# Pinewood Derby time again.



## Chaincarver Steve (Jul 30, 2011)

My son, a Webelos Cub Scout, has the annual Pinewood Derby coming up on the 28th of this month. So we started on his car Friday evening.

Here he stands at the band saw cutting the top to bottom profile. I already cut the side view out (since it was the thicker dimension) and taped the pieces back together for support.









Here's the shape he chose:









I wish I'd taken a picture of the other side before we sprayed the base coat. For additional weight, we drilled 4 holes on the other side of the car in the thick part near the back. The holes are drilled almost all the way through and we inserted slugs cut from 3/8" (I believe) threaded rod. We then glued them in place and puttied over the holes.

Then, on Sunday, a bunch of us met at the cub master's home for a "workshop". So I brought my drill press, combo sander (thanks again, Scott) and a bunch of other tools so that the kids and parents who don't have access to tools could have a chance to get a good start on their cars. The band saw in the photos belongs to the cub master

















The pack is going to be having an "outlaw race" this year, which is something they haven't done before. The outlaw race lets parents, siblings and Cub Scouts race cars that are allowed in the official Pinewood Derby race.
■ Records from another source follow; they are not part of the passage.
-- ==== Sys2Proof/Machine/Od.lean ====
section
/-!
DEFINITION. Machine/Od.lean: the entries of the object dictionary and the server's operations
(spec/15_object_dictionary.md R403–R416, R421, R422; the entries of R74, R209, R296, R316, R341, R362, R380,
R402, R424, R445, R462, R485).
The model's own choices and readings (DEDUCED, DESIGN CHOICE, PRESUMED) are log entries 55, 56 and 73.
-/
namespace Sys2Proof.Machine

/-! ## Entries (R10, R403–R405) -/

/-- An entry: TYPE code, access (0 CONST, 1 RO, 2 RW, 3 RWC, 4 WO), size in words, default, minimum, maximum. -/
structure OdEntry where
  ty   : Nat
  acc  : Nat
  size : Nat
  dflt : List Word
  lo   : List Word
  hi   : List Word
deriving DecidableEq, Repr

/-- The least value of a type, for an entry whose rule gives no minimum (R404). -/
def tyMin (ty : Nat) : List Word :=
  match ty with
  | 3 => [0x800000]
  | 5 => [0, 0x800000]
  | 6 => [0xFF0000]
  | 7 => DWord.words (f48.inf true)
  | 9 => []
  | 10 => []
  | _ => List.replicate ((typeWords ty).getD 0) 0

/-- The greatest value of a type, for an entry whose rule gives no maximum (R404). -/
def tyMax (ty : Nat) : List Word :=
  match ty with
  | 1 => [1]
  | 3 => [0x7FFFFF]
  | 5 => [0xFFFFFF, 0x7FFFFF]
  | 6 => [0x7F0000]
  | 7 => DWord.words (f48.inf false)
  | 9 => []
  | 10 => []
  | _ => List.replicate ((typeWords ty).getD 0) 0xFFFFFF

/-- A number as a value of so many words, low word first. -/
def natWords (k v : Nat) : List Word := (List.range k).map fun i => BitVec.ofNat 24 (v / 2 ^ (24 * i))

/-- An entry of a numeric type over its type's whole range. -/
def odNum (ty acc dflt : Nat) : OdEntry :=
  let k := (typeWords ty).getD 0
  ⟨ty, acc, k, natWords k dflt, tyMin ty, tyMax ty⟩

/-- The bytes of a STRING in words (R404). -/
def strWords : List Nat → List Word
  | a :: b :: c :: t => BitVec.ofNat 24 (a + b * 2 ^ 8 + c * 2 ^ 16) :: strWords t
  | [a, b] => [BitVec.ofNat 24 (a + b * 2 ^ 8)]
  | [a] => [BitVec.ofNat 24 a]
  | [] => []

/-- The decimal digits of a number below 1,000 as characters. -/
def decDigits (v : Nat) : List Nat :=
  (if 100 ≤ v then [48 + v / 100] else []) ++ (if 10 ≤ v then [48 + v / 10 % 10] else []) ++ [48 + v % 10]

/-- A version word as "major.minor.patch" (R294, R416). -/
def versionString (v : Word) : List Word :=
  strWords (decDigits (fld 23 16 v) ++ [46] ++ decDigits (fld 15 8 v) ++ [46] ++ decDigits (fld 7 0 v))

/-- The entries of the identity range (R416). -/
def odIdentity : List (Nat × OdEntry) := [
  (odKey 0x1000 0, odNum 2 0 0x824),
  (odKey 0x1008 0, ⟨9, 0, 2, strWords [0x5A, 0x56, 0x2D, 0x38, 0x32, 0x34], [], []⟩),
  (odKey 0x1009 0, ⟨9, 0, 1, strWords [0x41, 0x31], [], []⟩),
  (odKey 0x100A 0, ⟨9, 1, 4, [], [], []⟩),
  (odKey 0x1018 1, odNum 2 0 0x4F44),
  (odKey 0x1018 2, odNum 2 0 0x824),
  (odKey 0x1018 3, odNum 2 0 0xA1),
  (odKey 0x1018 4, odNum 4 0 Config.serial.toNat),
  (odKey 0x1019 0, odNum 2 1 0),
  (odKey 0x1020 0, odNum 2 1 0x010000)]

/-- The entries of trust and identity (R462). -/
def odTrust : List (Nat × OdEntry) := [
  (odKey 0x1030 1, ⟨10, 4, 11, List.replicate 11 0, [], []⟩),
  (odKey 0x1030 2, ⟨10, 1, 138, List.replicate 138 0, [], []⟩),
  (odKey 0x1031 1, ⟨10, 0, 214, [], [], []⟩),
  (odKey 0x1031 2, ⟨10, 0, 214, [], [], []⟩)]
  ++ (List.range 4).map (fun i => (odKey 0x1040 (i + 1), odNum 2 1 0))
  ++ [(odKey 0x2040 0, { odNum 2 3 0 with hi := [3] }), (odKey 0xA0C0 0, odNum 2 1 0)]

/-- The communication and configuration entries (R416). -/
def odComm : List (Nat × OdEntry) := [
  (odKey 0x1200 1, { odNum 2 3 0xBAC4 with lo := [1] }),
  (odKey 0x1200 2, { odNum 2 3 0x88B5 with lo := [0x600] }),
  (odKey 0x1201 1, ⟨10, 3, 6, List.replicate 6 0, [], []⟩),
  (odKey 0x1201 2, ⟨10, 3, 6, List.replicate 6 0, [], []⟩)]
  ++ (List.range 16).map (fun i => (odKey 0x1400 (i + 1), odNum 4 2 0))
  ++ [(odKey 0x1400 0x11, odNum 1 2 0), (odKey 0x2000 0, ⟨2, 4, 1, [0], [1], [11]⟩)]

/-- The status entries (R416 and the chapters' own tables). -/
def odStatusEntries : List (Nat × OdEntry) :=
  [(odKey 0xA000 0, odNum 2 1 2), (odKey 0xA021 0, odNum 8 1 0), (odKey 0xA080 0, odNum 4 1 0),
   (odKey 0xA0B1 0, odNum 2 1 16), (odKey 0xA0D0 0, odNum 6 1 0)]
  ++ ([0xA010, 0xA011, 0xA020, 0xA030, 0xA031, 0xA040, 0xA050, 0xA060, 0xA070, 0xA090, 0xA0B0, 0xA0B2, 0xA0D1, 0xA0D2].map
      fun i => (odKey i 0, odNum 2 1 0))

/-- The indices of the counters. -/
def odCounters : List Nat :=
  [(0xC010, 1), (0xC020, 4), (0xC030, 7), (0xC040, 2), (0xC050, 4), (0xC060, 4), (0xC070, 5), (0xC080, 4), (0xC090, 5), (0xC0A0, 4),
   (0xC0B0, 5), (0xC0C0, 2), (0xC0D0, 3)].flatMap fun (p : Nat × Nat) => (List.range p.2).map fun i => p.1 + i

/-- The entries that every device holds, by key. -/
def odFixed : List (Nat × OdEntry) :=
  odIdentity ++ odTrust ++ odComm ++ odStatusEntries ++ odCounters.map fun i => (odKey i 0, odNum 4 1 0)

/-- The model parameter of a key. -/
def odParam (key : Nat) (s : State) : Option Param := s.od.params.find? fun (p : Param) => p.key == key

/-- The entry of a model parameter (R417). -/
def paramEntry (d : List Word) : OdEntry := ⟨descTy d, descAcc d, descWords d, descVal d 0, descVal d 1, descVal d 2⟩

/-- The subindexes that an index holds. -/
def odSubs (idx : Nat) (s : State) : List Nat :=
  ((odFixed.map (·.1) ++ s.od.params.map (·.key)).filter fun k => decide (k / 256 = idx)).map fun k => k % 256

/-- The entry at an index and subindex, or the STATUS of one that does not exist (R403): subindex 0 of a record
gives its highest subindex. -/
def odFind (idx sub : Nat) (s : State) : Except Nat OdEntry :=
  match odFixed.find? (fun p => p.1 == odKey idx sub), odParam (odKey idx sub) s with
  | some p, _ => .ok p.2
  | none, some p => .ok (paramEntry p.desc)
  | none, none =>
    match odSubs idx s with
    | [] => .error 1
    | x :: xs => if sub = 0 then .ok (odNum 2 0 (xs.foldl max x)) else .error 2

/-- The default of an entry that the server keeps itself. -/
def odDefault (key : Nat) : List Word := ((odFixed.find? fun p => p.1 == key).map (·.2.dflt)).getD []

/-- How many of the logical clusters meet a condition. -/
def countCl (f : Cl → Bool) : Nat := (allCl.filter f).length

/-- A word with bit i set where the condition holds of i. -/
def maskOf (k : Nat) (f : Nat → Bool) : Nat := (List.range k).foldl (fun a i => if f i then a + 2 ^ i else a) 0

/-- The words of a DOMAIN filled up to its size. -/
def padTo (k : Nat) (ws : List Word) : List Word := ws.take k ++ List.replicate (k - ws.length) 0

/-- What a status entry reads as now; none for an entry of another kind. DESIGN CHOICE
(log entry 73): 0xA021:00 answers the device time of the read itself. -/
def odStatus (idx sub : Nat) (s : State) : Option (List Word) :=
  let u24 (v : Nat) : Option (List Word) := some [BitVec.ofNat 24 v]
  match idx with
  | 0x100A => some (versionString (imgVersion (topsoil s)))
  | 0x1019 => some [imgVersion s.sec.ext]
  | 0x1020 => some [commonUcode s]
  | 0x1030 => if sub = 1 then some (padTo 11 s.sec.nonce) else if sub = 2 then some (padTo 138 s.sec.report) else none
  | 0x1031 => if sub = 1 then some (padTo 214 s.sec.otp.idCert) else if sub = 2 then some (padTo 214 s.sec.otp.caCert) else none
  | 0x1040 => if sub = 0 then none else u24 (rollback (sub - 1) s)
  | 0xA000 => u24 (mode s)
  | 0xA010 => u24 s.od.params.length
  | 0xA011 =>
    let waits (l : List PEntry) : Nat := (l.filter fun e => decide (e.req ≠ 0)).length
    u24 ((allCl.map fun n => waits (s.cl n).pq + waits (backlogOf n s)).sum)
  | 0xA020 => some [hubGet 0x100A s]
  | 0xA021 => some (natWords 3 (devTime s).toNat)
  | 0xA030 => u24 ((allCl.map fun n => (ioBit 0x3A1 23 (s.cl n)).toNat + (ioBit 0x3A1 15 (s.cl n)).toNat).sum)
  | 0xA031 => u24 (maskOf 4 fun k => (smAt none s.hbm.spareUsed k).isSome)
  | 0xA040 =>
    let top := allCl.foldl (fun m n => max m (ucodeVer n s).toNat) 0
    u24 (countCl fun n => decide ((ucodeVer n s).toNat ≠ top))
  | 0xA050 => u24 (maskOf 16 fun l => lkEn l s && !lkUp l s)
  | 0xA060 => u24 (maskOf 8 fun b => bankDown b s)
  | 0xA070 => u24 ((List.range 1024).filter fun c => bitOf 23 (chTaskReg c s)).length
  | 0xA080 => some (natWords 2 (maskOf 40 fun p => hubBit (npReg p) 23 s && !hubBit (npReg p + 0xC) 23 s))
  | 0xA090 => u24 (hubFld (cxlStat 0) 23 16 s + 2 ^ 8 * hubFld (cxlStat 1) 23 16 s)
  | 0xA0B0 => u24 (hubFld 0x50001 6 0 s)
  | 0xA0B1 => u24 (((List.range 8).map fun t => (spareFree t 0 s).toNat + (spareFree t 1 s).toNat).sum)
  | 0xA0B2 => u24 (countCl fun n => spmProt n s && hubBit (spmCl n 0) 19 s)
  | 0xA0C0 => some [hubGet 0x800009 s]
  | 0xA0D0 => match hottest (hubGetTemps s) with
    | none => some [Config.freeWord s.fresh]
    | some x => some [(intToF f24 0 4 x).1.setWidth 24]
  | 0xA0D1 => u24 (maskOf 15 fun r => hubBit (railReg r) 23 s)
  | 0xA0D2 => u24 (mode s * 32 + pendShown s * 2 + hubFld 0x60000 15 15 s)
  | _ => if decide (0xC000 ≤ idx) && decide (idx < 0xD000) then some (DWord.words (odCtr idx sub s)) else none
where
  /-- The temperatures of the valid sensors (R482). -/
  hubGetTemps (s : State) : List Word :=
    ((List.range 40).filter fun i => !s.pwr.tempBad.contains i).map fun i => hubGet (0x60030 + i) s

/-- The value of an entry (R407, R418): a model parameter as the queue last applied it. -/
def odValue (idx sub : Nat) (e : OdEntry) (s : State) : List Word :=
  match odParam (odKey idx sub) s with
  | some p => p.applied
  | none => (odStatus idx sub s).getD (if e.acc = 0 then e.dflt else smGet odDefault s.od.vals (odKey idx sub))

/-- Whether an access right permits a write in the current mode (R10). -/
def odWritable (acc : Nat) (s : State) : Bool :=
  acc == 2 || acc == 4 || (acc == 3 && (mode s == 4 || mode s == 5))

/-- The STATUS that a write of a value meets; 0 where it is none (R405). -/
def odCheck (e : OdEntry) (ty : Nat) (data : List Word) (s : State) : Nat :=
  if !odWritable e.acc s then 3
  else if ty ≠ e.ty then 4
  else match typeWords ty with
    | some k => if data.length ≠ k then 5 else if valOk ty e.lo e.hi data then 0 else 6
    | none => if e.size < data.length then 5 else 0

/-! ## The server (R406, R411–R415) -/

/-- Whether the server takes a request of this path: Topsoil runs and is not being replaced; a mailbox request
waits in its mailbox, which has not handed it over yet (R414, R415, R441). -/
def nfpUp (path : NfpPath) (s : State) : Bool :=
  serverUp s &&
    (match path with
     | .mailbox m => mbBusy m s && !cxlFenced s && !(s.od.waiting.any fun (w : Waiting) => w.path == path)
     | _ => true)

/-- Whether the frame's source MAC address is an entry of 0x1400 (R413). -/
def peerListed (mac : BitVec 48) (s : State) : Bool :=
  (List.range 16).any fun i =>
    let v := wordsNat (smGet odDefault s.od.vals (odKey 0x1400 (i + 1)))
    decide (v ≠ 0) && decide (v = mac.toNat)

/-- Whether a request lacks the peer entry it needs (R413). -/
def peerRefused (path : NfpPath) (write : Bool) (s : State) : Bool :=
  match path with
  | .field _ _ mac =>
    (write || decide (wordsNat (smGet odDefault s.od.vals (odKey 0x1400 0x11)) = 1)) && !peerListed mac s
  | _ => false

/-- Whether two paths name one peer (R412). -/
def samePeer (a b : NfpPath) : Bool :=
  match a, b with
  | .field _ p _, .field _ q _ => p == q
  | _, _ => false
Weight and a few dimensional limits still apply but the rules are quite a bit more relaxed.

I HOPE to be able to have my outlaw car started within a few days. I may do a build thread on it, unless you guys are sick of 'em. I'd love to start this eve but I have to do a bunch of monthly taxes crap for our business. I HATE doing taxes but tomorrow's the deadline so...


----------



## BigBull (Feb 10, 2010)

I remember thoese days. Good job and thanks for sharing you talents with others.


----------



## Taylormade (Feb 3, 2011)

Whoo hoo!! I'm going to be hosting a workshop of sorts next week for some friend's kids for their pinewood cars. 

I'm glad to see the sander's getting some good use! I've been wearing out it's replacement already. I'm shocked at how well the dust collection works on the belt portion of it. I just wish there was something to do for the disc.


----------



## Chaincarver Steve (Jul 30, 2011)

BigBull said:


> I remember thoese days. Good job and thanks for sharing you talents with others.


I remember my days of doing the derby. And the Raingutter regatta (remember that one? I wonder why Dillon's pack hasn't gotten into that one). Anyway, I regret that I don't have those cars (or boats) anymore. They weren't anything fancy but they were some of my earliest woodworking projects. And I'm pretty sure I did the work almost completely by myself.



Taylormade said:


> Whoo hoo!! I'm going to be hosting a workshop of sorts next week for some friend's kids for their pinewood cars.
> 
> I'm glad to see the sander's getting some good use! I've been wearing out it's replacement already. I'm shocked at how well the dust collection works on the belt portion of it. I just wish there was something to do for the disc.


That's cool, man! It's great that the scouts still does the Pinewood Derby. It gives many boys their first taste of woodworking.

The sander is used very often. I no longer have to hold my handheld belt sander upside down. I've been thinking about coming up with a solution for the dust when I finally get my dust collection system installed. It'll be a little while still. I've got a lot of projects going on right now.


----------



## PaperJam (Jul 31, 2010)

My son, a first year Tiger Cub, will be having his pinewood derby at the end of March. A build thread on your outlaw car would be awesome since this will also be my first derby.


----------



## Shop Dad (May 3, 2011)

That's awesome Steve. Thanks for posting the thread! We just picked up our car last weekend and thinking about what we'll do. My son won in his den last year so this year I'm trying to push him toward "personality" and trying something fun. Last year was our first year and I made an "outlaw" car side by side with him - trying out techniques on mine first just in case. :laughing: Mine had the same shape as your son's. 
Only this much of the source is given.